The United States and United Kingdom closely cooperate with Saudi counterterrorism officials, publicly praising their religious reeducation program, but have not criticized either the indefinite detention of thousands of people or the flawed trials of 330 suspects in July. Several thousand of those detained under counterterrorism efforts remain in prisons throughout the country.
Instead of allowing those detained to challenge their detention before a judge, the Interior Ministry offered religious counseling to mabahith detainees, including those transferred from the US detention facility at Guantanamo Bay, Cuba. Approval from the counselors is one of the requirements for release. Such an involuntary program is inappropriate for detainees who have not been convicted of any crime and who should be presumed innocent, Human Rights Watch said.
Saudi Arabia has a legal limit of six months in detention before trial, and some families have challenged their relatives' detention before the Board of Grievances, the Saudi administrative court. However, the Interior Ministry, which is responsible for the mabahith, has ignored the court's rulings ordering the release of detainees held longer than the legal limit, the report says.
For example, in April, the court ordered the mabahith to release Majid al-Husaini, detained without charge since August 2002, when he was 17. He remains in detention. In another example, when the Board of Grievances in June accepted a claim against the mabahith by Walid Abu al-Khair, a lawyer representing some of 10 reformists detained without charge since their arrests in February 2007, the mabahith issued a series of threats to detain Abu al-Khair himself.
"The mabahith acts as if it is above the law," said Whitson. "King Abdullah's judicial reforms should be measured against the compliance of the security apparatus with basic tenets of the rule of law."
In October 2008, the authorities referred 991 militant suspects for trial in a newly created Special Criminal Court, promising fair trials monitored by human rights experts. The government broke its promises, though, announcing in July that 329 suspects had been convicted on terrorism-related charges following secret trials without legal representation.

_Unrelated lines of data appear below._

/-- Quotient, exact but for a last bit that stands for any remainder (R116): at least 130 bits lie above it, so
rounding it once is rounding the exact quotient. -/
def div (x y : FpNum) : FpNum × Flags :=
  match x, y with
  | .nan _ s, .nan _ t => (qnan, { Flags.zero with invalid := s || t })
  | .nan _ s, _ => (qnan, { Flags.zero with invalid := s })
  | _, .nan _ s => (qnan, { Flags.zero with invalid := s })
  | .inf _, .inf _ => (qnan, .inv)
  | .inf a, .fin b _ _ => (.inf (a != b), .zero)
  | .fin a _ _, .inf b => (.fin (a != b) 0 0, .zero)
  | .fin a m e, .fin b n g =>
    if n = 0 then if m = 0 then (qnan, .inv) else (.inf (a != b), .dz)
    else
      let sh := 132 + n.log2
      let q := m * 2 ^ sh / n
      let r := m * 2 ^ sh % n
      (.fin (a != b) (2 * q + (if r = 0 then 0 else 1)) (e - g - sh - 1), .zero)

/-- Integer square root by bits: the largest r below 2^k with r^2 at most n. -/
def isqrtFrom (n : Nat) (k r : Nat) : Nat :=
  match k with
  | 0 => r
  | k + 1 =>
    let c := r + 2 ^ k
    isqrtFrom n k (if c * c ≤ n then c else r)

def isqrt (n : Nat) : Nat := isqrtFrom n (n.log2 / 2 + 1) 0

/-- Square root, with a last bit that stands for any remainder. -/
def sqrt (x : FpNum) : FpNum × Flags :=
  match x with
  | .nan _ s => (qnan, { Flags.zero with invalid := s })
  | .inf n => if n then (qnan, .inv) else (.inf false, .zero)
  | .fin n m e =>
    if m = 0 then (.fin n 0 0, .zero)
    else if n then (qnan, .inv)
    else
      let pad := 264 + (e % 2).toNat
      let v := m * 2 ^ pad
      let r := isqrt v
      (.fin false (2 * r + (if r * r = v then 0 else 1)) ((e - pad) / 2 - 1), .zero)

/-- Compare two numbers that are not NaN: -0 and +0 are equal. -/
def cmp (x y : FpNum) : Ordering :=
  match x, y with
  | .nan _ _, _ => .eq
  | _, .nan _ _ => .eq
  | .inf a, .inf b => if a = b then .eq else if a then .lt else .gt
  | .inf a, .fin _ _ _ => if a then .lt else .gt
  | .fin _ _ _, .inf b => if b then .gt else .lt
  | .fin a m e, .fin b n g =>
    let u := if e ≤ g then e else g
    compare (units a m e u) (units b n g u)

/-- Order with -0 below +0 (R115). -/
def below (x y : FpNum) : Bool :=
  match cmp x y with
  | .lt => true
  | .gt => false
  | .eq => x.sign && !y.sign

end FpNum

/-- The predicates of R115. -/
inductive Pred where
  | eq
  | ne
  | lt
  | le
  | gt
  | ge
  | unord
deriving DecidableEq, Repr

/-- A comparison and its flags (R115): `quiet` raises invalid only for a signalling NaN. -/
def compareNum (p : Pred) (quiet : Bool) (x y : FpNum) : Bool × Flags :=
  let nan := x.isNaN || y.isNaN
  let sig := x.isSig || y.isSig
  let ordered := match p with | .eq => false | .ne => false | .unord => false | _ => true
  let fl : Flags := { Flags.zero with invalid := if ordered && !quiet then nan else sig }
  let c := FpNum.cmp x y
  let r :=
    match p with
    | .eq => !nan && c == .eq
    | .ne => nan || c != .eq
    | .lt => !nan && c == .lt
    | .le => !nan && c != .gt
    | .gt => !nan && c == .gt
    | .ge => !nan && c != .lt
    | .unord => nan
  (r, fl)

/-- minimum and maximum (R115). -/
def minMax (isMax : Bool) (x y : FpNum) : FpNum × Flags :=
  let fl : Flags := { Flags.zero with invalid := x.isSig || y.isSig }
  if x.isNaN || y.isNaN then (FpNum.qnan, fl)
  else if (if isMax then FpNum.below x y else FpNum.below y x) then (y, fl) else (x, fl)

/-- minimumNumber and maximumNumber (R115). -/
def minMaxNum (isMax : Bool) (x y : FpNum) : FpNum × Flags :=
  let fl : Flags := { Flags.zero with invalid := x.isSig || y.isSig }
  match x.isNaN, y.isNaN with
  | true, true => (FpNum.qnan, fl)
  | true, false => (y, fl)
  | false, true => (x, fl)
  | false, false => if (if isMax then FpNum.below x y else FpNum.below y x) then (y, fl) else (x, fl)
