-- ==== Sys2Proof/Machine/Beacon.lean ====
section
/-! DEFINITION. Beacons (R425 to R434): assignment, the four modes, locks with owner epochs, waiters, the orphan
scan, and the meanings of the beacon commands. -/
namespace Sys2Proof.Machine

def modeCount : Nat := 0
def modeBarrier : Nat := 1
def modeLock : Nat := 2
def modeEvent : Nat := 3

/-- The package's LDN; 255 means none (R390). -/
def State.ldn (s : State) : Nat := s.fget R.SCP_ID.ldn

/-- Owner identity of a lock word (R430): LDN, unit, tenant, PF. A solver engine has no owner unit in R430; the
model gives it the host unit with tenant 0 (log 13). -/
def State.ownerOf (s : State) (w : Who) : Nat × Nat × Nat × Bool :=
  match w with
  | .tcore n => (s.ldn, n, 0, false)
  | .pcore n => (s.ldn, 512 + n, 0, false)
  | .se _ => (s.ldn, 0x3FF, 0, false)
  | .vf v => (s.ldn, 0x3FF, v, false)
  | .pf n => (s.ldn, 0x3FF, n, true)
  | .peer ldn unit tenant isPf => (ldn, unit, tenant, isPf)

/-- Index of a requester's owner epoch (R431); peers' epochs are kept by their own S0. -/
def epochIndex (w : Who) : Option Nat :=
  match w with
  | .tcore n => some n
  | .pcore n => some (512 + n)
  | .se n => some (1024 + n)
  | .vf v => some (2048 + v)
  | .pf n => some (8192 + n)
  | .peer _ _ _ _ => none

def State.epochOf (s : State) (w : Who) : Nat :=
  match epochIndex w with
  | some i => s.ownerEpoch i % 2 ^ 16
  | none => 0

/-- A lock word under its owner (R430). -/
def lockWord (held orphaned : Bool) (owner : Nat × Nat × Nat × Bool) (epoch grants : Nat) : Word :=
  BitVec.ofNat 64 (held.toNat + 2 * orphaned.toNat + owner.1 % 256 * 2 ^ 8 + owner.2.1 % 1024 * 2 ^ 16 +
    owner.2.2.1 % 4096 * 2 ^ 26 + owner.2.2.2.toNat * 2 ^ 38 + epoch % 2 ^ 16 * 2 ^ 40 + grants % 256 * 2 ^ 56)

def lockHeld (v : Word) : Bool := getField v 0 1 == 1
def lockOrphaned (v : Word) : Bool := getField v 1 1 == 1
def lockGrants (v : Word) : Nat := getField v 56 8
def lockOwner (v : Word) : Nat × Nat × Nat × Bool :=
  (getField v 8 8, getField v 16 10, getField v 26 12, getField v 38 1 == 1)
def lockEpoch (v : Word) : Nat := getField v 40 16

/-- Who may use a beacon (R426). -/
def State.mayUse (s : State) (w : Who) (b : Beacon) : Bool :=
  b.assigned &&
    match w with
    | .tcore n => s.partOfTcore n == some b.partition
    | .pcore n => s.partOfPcore n == some b.partition
    | .se n => s.partOfSe n == some b.partition
    | .vf v => if b.oneTenant then v == b.tenant else s.tenantPart v == some b.partition
    | .pf n => decide (n < 2)
    | .peer _ _ _ _ => true

/-- Remove the instruction at the head of an engine queue. -/
def State.popQueue (s : State) (c : Nat) (q : EngineQ) : State :=
  match q with
  | .me => s.onMe c (fun m => { m with queue := m.queue.drop 1 })
  | .ve => s.onVe c (fun v => { v with queue := v.queue.drop 1 })
  | .fe => s.onFe c (fun f => { f with queue := f.queue.drop 1 })

/-- Answer a beacon access: an engine's WAITB completes, a ring operation ends, a window access is answered. -/
def State.answer (s : State) (w : Who) (a : Answer) (b : Nat) (ok orphan : Bool) (v : Word) : State :=
  match a with
  | .engine c q => if ok then s.popQueue c q else s
  | .op k => s.endValue k stDone (if orphan then flagOrphan else 0) v
  | .se _ => s.emit (.beacon w b ok v orphan)
  | .window w' => s.emit (.beacon w' b ok v orphan)
  | .rack src id fetch => s.emit (.rackResp src id stDone (if fetch then leBytes 8 v.toNat else []) 0)

/-- An access ends as FAULT_ADDR. -/
def State.refuseAccess (s : State) (w : Who) (a : Answer) : State :=
  match a with
  | .op k => s.endValue k stFaultAddr 0 0
  | .rack src id _ => s.emit (.rackResp src id stFaultAddr [] 0)
  | _ => s.emit (.ended w stFaultAddr)

/-- A refused operation: FAULT_ADDR, nothing changed, counted in bad_ops (R426, R429). -/
def State.refuseBeacon (s : State) (w : Who) (a : Answer) : State :=
  (s.refuseAccess w a).finc R.BCN_CNT.bad_ops 1

/-- Raise the vector an EVENT beacon's assignment names (R429). -/
def State.raiseEvent (s : State) (b : Beacon) : State :=
  if b.oneTenant then s.raise (.vf b.tenant) b.vector else s.raise (.pf 1) (48 + b.vector)

/-- Take waiters off the table and answer them, in order. -/
def State.answerAll (s : State) (ws : List Waiter) (ok : Bool) (v : Word) : State :=
  ws.foldl (fun s w => s.answer w.who w.ans w.beacon ok false v) s

/-- Waiters in grant order: priority 7 first, earliest arrival first (R433). -/
def inOrder (ws : List Waiter) : List Waiter :=
  [7, 6, 5, 4, 3, 2, 1, 0].flatMap (fun p => ws.filter (fun w => w.prio == p))

/-- A wait on beacon `b` that value `v` satisfies (R429: unsigned). -/
def satisfied (b : Nat) (v : Word) (w : Waiter) : Bool :=
  w.beacon == b && match w.threshold with | some t => decide (t.toNat ≤ v.toNat) | none => false

/-- Store a value and answer every wait it satisfies; an armed EVENT beacon fires on a non-zero value (R429). -/
def State.putBeacon (s : State) (b : Nat) (v : Word) : State :=
  let bc := s.beacon b
  let fire := bc.mode == modeEvent && bc.armed && v != 0
  let s1 := s.setBeacon b { bc with value := v, armed := bc.armed && !fire }
  let s2 := if fire then s1.raiseEvent bc else s1
  let ready := inOrder (s2.waiters.filter (satisfied b v))
  { s2 with waiters := s2.waiters.filter (fun w => !satisfied b v w) }.answerAll ready true v

/-- The acquire to be granted next on a lock (R433). -/
def State.nextAcquire (s : State) (b : Nat) : Option Waiter :=
  (inOrder (s.waiters.filter (fun w => w.beacon == b && w.threshold.isNone))).head?

/-- Remove one waiter. -/
def dropWaiter (ws : List Waiter) (w : Waiter) : List Waiter := ws.erase w

/-- Grant a lock: the stored word has orphaned clear, the returned word shows whether it was (R430, R431). -/
def State.grantLock (s : State) (b : Nat) (w : Who) (a : Answer) : State :=
  let v := (s.beacon b).value
  let word := lockWord true false (s.ownerOf w) (s.epochOf w) (lockGrants v + 1)
  let orphan := lockOrphaned v
  let s1 := s.putBeacon b word
  s1.answer w a b true orphan (if orphan then word ||| 2 else word)

/-- Grant a lock to its next waiter, or clear held (R430, R433). -/
def State.passLock (s : State) (b : Nat) : State :=
  match s.nextAcquire b with
  | some w => { s with waiters := dropWaiter s.waiters w }.grantLock b w.who w.ans
  | none => s.putBeacon b ((s.beacon b).value &&& ~~~ 1)

/-- Waits and acquires that occupy the waiter table (R432). -/
def State.tableUsed (s : State) : Nat := (s.waiters.filter Waiter.tabled).length

/-- A wait or acquire joins the waiters, or is answered at once as unsatisfied where the table is full (R432). -/
def State.joinWaiters (s : State) (w : Who) (a : Answer) (b prio : Nat) (thr : Option Word) : State :=
  let tabled := match a with | .engine _ _ => false | .se _ => false | _ => true
  if tabled && decide (65536 ≤ s.tableUsed) then
    (s.answer w a b false false (s.beacon b).value).finc R.BCN_CNT.wait_full 1
  else
    { s with waiters := s.waiters ++ [{ beacon := b, who := w, ans := a, prio := prio, threshold := thr,
                                        tabled := tabled, epoch := s.epochOf w }] }

/-- The add of R429 on a beacon in a mode that allows it: new value, or none where it is refused. -/
def addValue (b : Beacon) (operand : Word) : Option Word :=
  if b.mode = modeBarrier then
    if b.target = 0 then none
    else
      let n := getField b.value 0 32 + operand.toNat
      if b.target ≤ n then some (BitVec.ofNat 64 ((getField b.value 32 32 + 1) % 2 ^ 32 * 2 ^ 32))
      else some (BitVec.ofNat 64 (getField b.value 32 32 * 2 ^ 32 + n))
  else if b.mode = modeLock then none
  else some (b.value + operand)

/-- An add of `n` that hardware directs at a beacon (R428): on a LOCK beacon it is discarded, counted and logged. -/
def State.hwAddN (s : State) (b unit n : Nat) : State :=
  let bc := s.beacon b
  if !bc.assigned then s.finc R.BCN_CNT.bad_ops 1
  else
    match addValue bc (BitVec.ofNat 64 n) with
    | some v => s.putBeacon b v
    | none =>
      if bc.mode = modeLock then
        (s.finc R.BCN_CNT.bad_ops 1).report srcPackage codeBeaconBadOp 0
          (b % 2 ^ 14 + 1 * 2 ^ 14 + bc.mode * 2 ^ 18 + unit % 2 ^ 10 * 2 ^ 20 + s.ldn * 2 ^ 30)
      else s.finc R.BCN_CNT.bad_ops 1

def State.hwAdd (s : State) (b unit : Nat) : State := s.hwAddN b unit 1

/-! The operations of R427, whoever makes them and however they are answered. -/

def State.bcnRead (s : State) (w : Who) (a : Answer) (b : Nat) : State :=
  let bc := s.beacon b
  if s.mayUse w bc then s.answer w a b true false bc.value else s.refuseBeacon w a

def State.bcnAdd (s : State) (w : Who) (a : Answer) (b : Nat) (operand : Word) : State :=
  let bc := s.beacon b
  if !s.mayUse w bc then s.refuseBeacon w a
  else
    match addValue bc operand with
    | some v => (s.putBeacon b v).answer w a b true false bc.value
    | none => s.refuseBeacon w a

/-- set: COUNT and EVENT only. -/
def State.bcnSet (s : State) (w : Who) (a : Answer) (b : Nat) (operand : Word) : State :=
  let bc := s.beacon b
  if s.mayUse w bc && (bc.mode == modeCount || bc.mode == modeEvent) then
    (s.putBeacon b operand).answer w a b true false bc.value
  else s.refuseBeacon w a

/-- compare-and-set: COUNT and EVENT only. -/
def State.bcnCas (s : State) (w : Who) (a : Answer) (b : Nat) (operand compare : Word) : State :=
  let bc := s.beacon b
  if s.mayUse w bc && (bc.mode == modeCount || bc.mode == modeEvent) then
    (if bc.value = compare then s.putBeacon b operand else s).answer w a b true false bc.value
  else s.refuseBeacon w a

def State.bcnWait (s : State) (w : Who) (a : Answer) (b prio : Nat) (thr : Word) : State :=
  let bc := s.beacon b
  if !s.mayUse w bc then s.refuseBeacon w a
  else if thr.toNat ≤ bc.value.toNat then s.answer w a b true false bc.value
  else s.joinWaiters w a b prio (some thr)

/-- arm: BARRIER sets its target, EVENT is armed or fires at once (R429). -/
def State.bcnArm (s : State) (w : Who) (a : Answer) (b : Nat) (operand : Word) : State :=
  let bc := s.beacon b
  if !s.mayUse w bc then s.refuseBeacon w a
  else if bc.mode = modeBarrier then
    if operand.toNat = 0 ∨ 2 ^ 32 - 1 < operand.toNat then s.refuseBeacon w a
    else
      (s.setBeacon b { bc with target := operand.toNat,
                               value := BitVec.ofNat 64 (getField bc.value 32 32 * 2 ^ 32) }).answer
        w a b true false bc.value
  else if bc.mode = modeEvent then
    if bc.value = 0 then (s.setBeacon b { bc with armed := true }).answer w a b true false bc.value
    else ((s.setBeacon b { bc with armed := false }).raiseEvent bc).answer w a b true false bc.value
  else s.refuseBeacon w a

/-- The priority of an acquire: one set by a reprioritise while the requester held the lock applies once (R433). -/
def State.acquirePrio (s : State) (w : Who) (b prio : Nat) : Nat :=
  match s.nextPrio.find? (fun e => e.1 == w && e.2.1 == b) with
  | some e => e.2.2
  | none => prio

def State.bcnAcquire (s : State) (w : Who) (a : Answer) (b prio : Nat) : State :=
  let bc := s.beacon b
  if !(s.mayUse w bc && bc.mode == modeLock) then s.refuseBeacon w a
  else
    let p := s.acquirePrio w b prio
    let s1 : State := { s with nextPrio := s.nextPrio.filter (fun e => !(e.1 == w && e.2.1 == b)) }
    if !lockHeld bc.value || (lockOrphaned bc.value && (s.nextAcquire b).isNone) then s1.grantLock b w a
    else s1.joinWaiters w a b p none

/-- release: only by the holder, by LDN, unit, tenant and epoch, and not of an orphaned lock (R430). -/
def State.bcnRelease (s : State) (w : Who) (a : Answer) (b : Nat) : State :=
  let bc := s.beacon b
  if s.mayUse w bc && bc.mode == modeLock && lockHeld bc.value && !lockOrphaned bc.value &&
      decide (lockOwner bc.value = s.ownerOf w) && decide (lockEpoch bc.value = s.epochOf w) then
    (s.passLock b).answer w a b true false bc.value
  else s.refuseBeacon w a

/-- reprioritise: a waiter's priority changes; a holder's change applies to its next acquire (R433). -/
def State.bcnReprio (s : State) (w : Who) (a : Answer) (b prio : Nat) : State :=
  let bc := s.beacon b
  if !s.mayUse w bc then s.refuseBeacon w a
  else
    let mine := fun (x : Waiter) => x.beacon == b && x.who == w
    let s1 : State :=
      if s.waiters.any mine then
        { s with waiters := s.waiters.map (fun x => if mine x then { x with prio := prio % 8 } else x) }
      else if bc.mode == modeLock && lockHeld bc.value && decide (lockOwner bc.value = s.ownerOf w) &&
          decide (lockEpoch bc.value = s.epochOf w) then
        { s with nextPrio := (w, b, prio % 8) :: s.nextPrio.filter (fun e => !(e.1 == w && e.2.1 == b)) }
      else s
    s1.answer w a b true false bc.value

/-! Owner epochs and orphans (R431). -/

/-- Start a scan, or have a second follow the one that runs. -/
def State.startScan (s : State) : State :=
  match s.scan with
  | none => { s with scan := some 0 }
  | some _ => { s with scanAgain := true }

/-- Every held lock whose word satisfies `f` becomes ORPHANED. -/
def State.markOrphans (s : State) (f : Word → Bool) : State :=
  (s.beacons.filter (fun e => e.2.mode == modeLock && lockHeld e.2.value && !lockOrphaned e.2.value && f e.2.value)).foldl
    (fun s e => s.setBeacon e.1 { e.2 with value := e.2.value ||| 2 }) s

/-- A scan follows a reset that orphaned a lock. -/
def State.scanAfter (s t : State) : State := if t.beacons = s.beacons then t else t.startScan

/-- The lock word names a requester of this package. -/
def State.ownedBy (s : State) (w : Who) (v : Word) : Bool := decide (lockOwner v = s.ownerOf w)

/-- A reset that covers a unit advances its owner epoch, removes its waits without an answer, and orphans its locks
(R431, R494). -/
def State.advanceEpoch (s : State) (w : Who) : State :=
  match epochIndex w with
  | none => s
  | some i =>
    let s1 := s.setOwnerEpoch i ((s.ownerEpoch i + 1) % 2 ^ 16)
    let s2 : State := { s1 with waiters := s1.waiters.filter (fun x => !(x.who == w)) }
    match w with
    | .se _ => s2
    | _ => s2.markOrphans (s2.ownedBy w)

/-- One reset covers the units: one scan follows it. -/
def State.advanceEpochs (s : State) (ws : List Who) : State := s.scanAfter (ws.foldl State.advanceEpoch s)
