-- ==== Sys2Proof/Machine/Time.lean ====
section
/-! DEFINITION. Package time and rack time (R69, R76): rack time counts with package time, is slewed by at most
100 ppm, and is held while it is ahead of the master's by more than 1 us. -/
namespace Sys2Proof.Machine

/-- Rack time of this package (R69). -/
def State.rackTime (s : State) : Nat := s.fget R.TRN_TIME.time_ns

/-- Rack time after `d` ns of package time, for a rack time that is held at `t` while the master's was `m`. -/
def heldTime (t m d : Nat) : Nat := if t < m + d then m + d else t

/-- How far a slew moves rack time in `d` ns: toward the master, at most 100 ppm and at most the offset left; how
much of that is free (R76). -/
def slewStep (slew : Int) (d draw : Nat) : Int :=
  let a := Nat.min (Nat.min slew.natAbs (d / 10000)) (Config.slewNs draw)
  if slew < 0 then -(a : Int) else a

/-- Let package time reach `now`. A command that names an earlier time falls at the present time (log 3). -/
def State.advance (s : State) (now : Nat) : State :=
  let d := now - s.clock
  if d = 0 then s
  else
    let s1 : State := { s with clock := now }
    -- before a rack epoch there is no rack time to count (R69, R72: log 26); frozen or asleep none counts (R542, R536)
    if s1.ecl.phase = 2 ∨ s1.nwt.night ∨ ¬ s1.trn.started then s1
    else
    match s1.trn.hold with
    | some (t, m) =>
      { s1.fset R.TRN_TIME.time_ns (heldTime t m d) with
        trn := { s1.trn with hold := if m + d < t then some (t, m + d) else none } }
    | none =>
      if s1.trn.slew = 0 then s1.fset R.TRN_TIME.time_ns (s1.rackTime + d)
      else
        let a := slewStep s1.trn.slew d s1.free
        let s2 := s1.fset R.TRN_TIME.time_ns ((s1.rackTime + d : Int) + a).toNat
        { s2 with trn := { s2.trn with slew := s2.trn.slew - a }, free := s2.free + 1 }

/-- A write of TRN_PERIOD_NEXT or TRN_PERIOD_AT fixes the transit at which the period applies: the one named, no earlier
than the current one plus 2 (R68). -/
def State.setPerAt (s : State) : State :=
  { s with trn := { s.trn with perAt := Nat.max (s.fget R.TRN_PERIOD_AT.at_transit) (s.fget R.TRN_NUMBER.transit + 2) } }

end Sys2Proof.Machine
end

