/-- A pending image that has not begun to apply is withdrawn: code 0x0E, its reservations released; where its rings
were already held, fetching resumes at the next transit (R63). -/
def State.withdrawImage (s : State) (p : Nat) : State :=
  match s.togus.pending.find? (fun i => i.partition == p && !i.applying) with
  | none => s
  | some i =>
    let s1 : State := { s with togus := { s.togus with
      pending := s.togus.pending.filter (fun i => i.partition != p),
      resume := if i.held then insertNat s.togus.resume p else s.togus.resume } }
    ((s1.fset (R.PRT_STATUS.image p) 0).fset (R.PRT_STATUS.code p) 0x0E).raise (.pf 1) (16 + p)

/-- withdraw names its partition in wd_partition (R557). -/
def execWithdraw (fn : Fn) (p : Nat) (s : State) : Res :=
  if !prtRights fn then .next (s.refuseWrite fn A.PRT_CMD true true)
  else .next ((s.fset R.PRT_CMD.wd_partition (p % 16)).withdrawImage (p % 16))

/-- No transit let the image apply within restructure_wait transits of its acceptance (R63). -/
def execRestructureWaitExpiry (p : Nat) (s : State) : Res :=
  whenever (s.togus.pending.any (fun i => i.partition == p && !i.applying && decide (i.limit ≤ i.waited))) (s.withdrawImage p) s

/-- Zero the scratchpads and staging buffers of clusters that join or leave (R64). -/
def State.zeroClusters (s : State) (m : Nat) : State :=
  (bitsOf 128 m).foldl (fun s k =>
    (coresOfCluster k).foldl (fun s c => s.zero (padBase c) 0x400000) (s.zero (stagingBufBase k) 0x100000)) s

/-- Application begins (R63, R64, R308): the image is applying, and every map entry that names a channel the
partition releases is disabled, and every descriptor that leaves its range (R324). -/
def State.beginApply (s : State) (p : Nat) : State :=
  match s.togus.pending.find? (fun i => i.partition == p) with
  | none => s
  | some i =>
    let t := s.afterImage i
    let gone := (bitsOf 64 (s.chanMask p)).filter (fun n => !bit (t.chanMask p) n)
    let s0 := gone.foldl State.disableMaps s
    let s1 := ((List.range 4096).filter (fun d => s.partOfDesc d == some p && t.partOfDesc d != some p)).foldl
      (fun s d => s.fset (R.RMM_RGN_CFG.enable d) 0) s0
    let s2 : State := { s1 with togus := { s1.togus with
      pending := s1.togus.pending.map (fun x => if x.partition = p then { x with applying := true } else x) } }
    (s2.fset (R.PRT_STATUS.image p) 2).raise (.pf 1) (16 + p)

/-- Units of a mask that are in `a` and not in `b`. -/
def maskLess (a b : Nat) : Nat := a - (a &&& b)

An October 2008 Human Rights Watch request to attend the trials was rebuffed, and the two local rights organizations also were unable to publicly monitor proceedings.
The Human Rights Watch report documents government pressure on lawyers not to represent suspected militants, and includes information from families of detainees, who said that they were not informed in advance of trial dates, and that their jailed relatives had no access to legal counsel, and were being tried in summary proceedings based on confessions the mabahith provided to the court.
Human Rights Watch called on Saudi Arabia to release or try all remaining mabahith detainees, regardless of participation in religious counseling. All detainees to be tried must be charged with cognizable offenses and the trials should be open and guarantee defendants all rights to a fair trial. Foreign governments such as the US and UK that have praised Saudi counterterrorism measures have a special duty to monitor trials and speak out when defendants' rights are violated.
"Justice has to be fair and must be seen to be fair," said Whitson. "The closed, summary Saudi trials are neither - they are sham justice."